-- ==== Sys2Proof/Machine/ClusterTensor.lean ====
section
/-! DEFINITION. Tensor instructions (08, Table CLU-20, R175, R176; 07, R153, R154). -/

namespace Sys2Proof.Machine

/-! ### Stochastic rounding (R152) -/

/-- The generator's state at launch. -/
def rngSeed (l : Launch) (rank lane : Nat) : Word :=
  let x := l.seed.truncate 32 ^^^ (BitVec.ofNat 32 (64 * rank + lane + 1) * 0x9E3779B9#32)
  if x = 0 then 1 else x

/-- One advance of the generator. -/
def xorshift (x : Word) : Word :=
  let x := x ^^^ (x <<< 13)
  let x := x ^^^ (x >>> 17)
  x ^^^ (x <<< 5)

/-- A lane draws for a finite value in SR mode; in every other mode nothing is drawn. -/
def Cluster.drawFor (c : Cluster) (l : Launch) (mode lane : Nat) (x : Num) : Nat × Cluster :=
  match x with
  | .fin _ _ _ =>
    if mode = 4 then
      let y := xorshift ((mget c.rng lane).getD (rngSeed l c.rank lane))
      (y.toNat / 256, { c with rng := mput c.rng lane y })
    else (0, c)
  | _ => (0, c)

/-- Draws for values in order, each on the lane that converts it (its column modulo 64). -/
def Cluster.drawAll (c : Cluster) (l : Launch) (mode : Nat) : List (Nat × Num) → List Nat × Cluster
  | [] => ([], c)
  | (col, x) :: r =>
    let (u, c) := c.drawFor l mode (col % 64) x
    let (us, c) := c.drawAll l mode r
    (u :: us, c)

/-- Encode a block of 32 columns from `col`; a block that holds a NaN or an infinity converts no element, so it draws
nothing (R151, R152). -/
def encodeCols (c : Cluster) (l : Launch) (t : Tile) (mode col : Nat) (xs : List Num) : Nat × List Nat × Nat × Cluster :=
  let finite := xs.all (fun x => match x with | .fin _ _ _ => true | _ => false)
  let (us, c) := if finite then c.drawAll l mode (((List.range xs.length).map (· + col)).zip xs) else (List.replicate xs.length 0, c)
  let (s, els, f) := encodeBlock t.fmt t.alt mode us xs
  (s, els, f, c)

/-- Put a block's elements and scale into a row. -/
def putBlock (t : Tile) (m : Memory) (col s : Nat) (els : List Nat) : Memory :=
  let m := ((List.range els.length).zip els).foldl (fun m e => putElem m 0 t.fmt (col + e.1) e.2) m
  writeByte m (elemBytes t.fmt t.cols + col / 32) (BitVec.ofNat 8 s)

/-! ### Accumulators -/

/-- Set every element of an accumulator for which `f` gives a value; the others stay. -/
def Cluster.updAcc (c : Cluster) (a rows cols : Nat) (f : Nat → Nat → Word) : Cluster :=
  let old := c.a.filter (fun e => e.1 / 16384 == a && (decide (rows ≤ e.1 % 16384 / 128) || decide (cols ≤ e.1 % 128)))
  let new := (List.range rows).flatMap (fun i => (List.range cols).filterMap (fun j =>
    let x := f i j
    if x = 0 then none else some (16384 * a + 128 * i + j, x)))
  { c with a := c.a.takeWhile (fun e => decide (e.1 / 16384 < a)) ++ old.foldl (fun m e => mput m e.1 e.2) new ++
      c.a.dropWhile (fun e => decide (e.1 / 16384 ≤ a)) }

/-- The decoded rows of a tile. -/
def tileNums (c : Cluster) (t : Tile) : List (List Num) :=
  (List.range t.rows).map (fun r => let m := t.rowMem c r; (List.range t.cols).map (fun j => rowNum m 0 t.fmt t.alt t.cols j))

/-- Products of two rows over K, in blocks of 32. -/
def rowBlocks (a b : List Num) : Nat → List (List (Num × Num))
  | 0 => []
  | n + 1 => (a.take 32).zip (b.take 32) :: rowBlocks (a.drop 32) (b.drop 32) n

/-- MMA on the registers of a cluster: ad += A·Bᵀ (R153, R175). -/
def mmaOn (ad : Nat) (ta tb : Tile) (c : Cluster) : Cluster :=
  let a := tileNums c ta
  let b := tileNums c tb
  let r : List (List (Word × Nat)) := ((List.range ta.rows).zip a).map (fun x => ((List.range tb.rows).zip b).map (fun y =>
    mulAcc (c.acc ad x.1 y.1) (rowBlocks x.2 y.2 (ta.cols / 32))))
  (c.updAcc ad ta.rows tb.rows (fun i j => ((r.getD i []).getD j (0, 0)).1)).flag
    (r.foldl (fun f row => row.foldl (fun f x => f ||| x.2) f) 0)

/-- The checks of MMA, then its body. -/
def mmaIssue (k major : Nat) (clear : Bool) (word : BitVec 56) (s : State) : Out :=
  cIssue k major word ⟨.r8, .r16, .r16, .no, plainR⟩ noMore (fun c _ w =>
    withTile k c major (wA w) (fun ta => withTile k c major (wB w) (fun tb s =>
      if 128 < ta.rows ∨ 128 < tb.rows ∨ ta.cols ≠ tb.cols ∨ ta.cols % 32 ≠ 0 ∨ ta.fmt = 0 ∨ tb.fmt = 0 then cProg k c major s
      else cUpd k (fun c => mmaOn (wD w) ta tb (if clear then c.clearAcc (wD w) else c)) s))) s

def execClMma (cluster : Nat) (word : BitVec 56) (s : State) : Out := mmaIssue cluster 0x50 false word s
def execClMmaz (cluster : Nat) (word : BitVec 56) (s : State) : Out := mmaIssue cluster 0x51 true word s

def execClAzero (cluster : Nat) (word : BitVec 56) (s : State) : Out :=
  cIssue cluster 0x52 word ⟨.r8, .no, .no, .no, plainR⟩ noMore (fun _ _ w => cUpd cluster (fun c => c.clearAcc (wD w))) s

/-- ALD: a tile decoded into an accumulator (R149, R176). -/
def execClAld (cluster : Nat) (word : BitVec 56) (s : State) : Out :=
  cIssue cluster 0x53 word ⟨.r8, .r16, .no, .no, plainR⟩ noMore (fun c _ w =>
    withTile cluster c 0x53 (wA w) (fun t s =>
      if 128 < t.rows ∨ 128 < t.cols then cProg cluster c 0x53 s
      else
        let r : List (List (Word × Nat)) := (List.range t.rows).map (fun i =>
          let m := t.rowMem c i
          (List.range t.cols).map (fun j => rowF32 m 0 t.fmt t.alt t.cols j))
        cUpd cluster (fun c => (c.updAcc (wD w) t.rows t.cols (fun i j => ((r.getD i []).getD j (0, 0)).1)).flag
          (r.foldl (fun f row => row.foldl (fun f x => f ||| x.2) f) 0)) s)) s

/-- Convert values of one row into a tile's row, column 0 on. -/
def storeRow (l : Launch) (t : Tile) (mode row : Nat) (xs : List Num) (c : Cluster) : Cluster :=
  let m := t.rowMem c row
  if scaled t.fmt then
    let r := (List.range (xs.length / 32)).foldl (fun (x : Memory × Cluster) b =>
      let (s, els, f, c) := encodeCols x.2 l t mode (32 * b) ((xs.drop (32 * b)).take 32)
      (putBlock t x.1 (32 * b) s els, c.flag f)) (m, c)
    t.putRow r.2 row r.1
  else
    let r := ((List.range xs.length).zip xs).foldl (fun (x : Memory × Cluster) e =>
      let (u, c) := x.2.drawFor l mode (e.1 % 64) e.2
      let (b, f) := elemEncode t.fmt t.alt mode u e.2
      (putElem x.1 0 t.fmt e.1 b, c.flag f)) (m, c)
    t.putRow r.2 row r.1

/-- AST: an accumulator converted into a tile (R176). -/
def execClAst (cluster : Nat) (word : BitVec 56) (s : State) : Out :=
  cIssue cluster 0x54 word ⟨.r16, .r8, .no, .no, .r 0 [] true false 0⟩ noMore (fun c l w =>
    withTile cluster c 0x54 (wD w) (fun t s =>
      if 128 < t.rows ∨ 128 < t.cols then cProg cluster c 0x54 s
      else if inRing l t then cPerm cluster c 0x54 5 s
      else cUpd cluster (fun c => (List.range t.rows).foldl (fun c i =>
        storeRow l t (wRm w) i ((List.range t.cols).map (fun j => f32 (c.acc (wA w) i j))) c) c) s)) s

end Sys2Proof.Machine
end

> _WHAT THE TASK ASKS_
Only the lines from the one containing "def storeRow (l" through the end of the entries above belong in the answer; repeat them exactly.

> _RESPONSE BOX_
def storeRow (l : Launch) (t : Tile) (mode row : Nat) (xs : List Num) (c : Cluster) : Cluster :=
  let m := t.rowMem c row
  if scaled t.fmt then
    let r := (List.range (xs.length / 32)).foldl (fun (x : Memory × Cluster) b =>
      let (s, els, f, c) := encodeCols x.2 l t mode (32 * b) ((xs.drop (32 * b)).take 32)
      (putBlock t x.1 (32 * b) s els, c.flag f)) (m, c)
    t.putRow r.2 row r.1
  else
    let r := ((List.range xs.length).zip xs).foldl (fun (x : Memory × Cluster) e =>
      let (u, c) := x.2.drawFor l mode (e.1 % 64) e.2
      let (b, f) := elemEncode t.fmt t.alt mode u e.2
      (putElem x.1 0 t.fmt e.1 b, c.flag f)) (m, c)
    t.putRow r.2 row r.1

/-- AST: an accumulator converted into a tile (R176). -/
def execClAst (cluster : Nat) (word : BitVec 56) (s : State) : Out :=
  cIssue cluster 0x54 word ⟨.r16, .r8, .no, .no, .r 0 [] true false 0⟩ noMore (fun c l w =>
    withTile cluster c 0x54 (wD w) (fun t s =>
      if 128 < t.rows ∨ 128 < t.cols then cProg cluster c 0x54 s
      else if inRing l t then cPerm cluster c 0x54 5 s
      else cUpd cluster (fun c => (List.range t.rows).foldl (fun c i =>
        storeRow l t (wRm w) i ((List.range t.cols).map (fun j => f32 (c.acc (wA w) i j))) c) c) s)) s

end Sys2Proof.Machine
end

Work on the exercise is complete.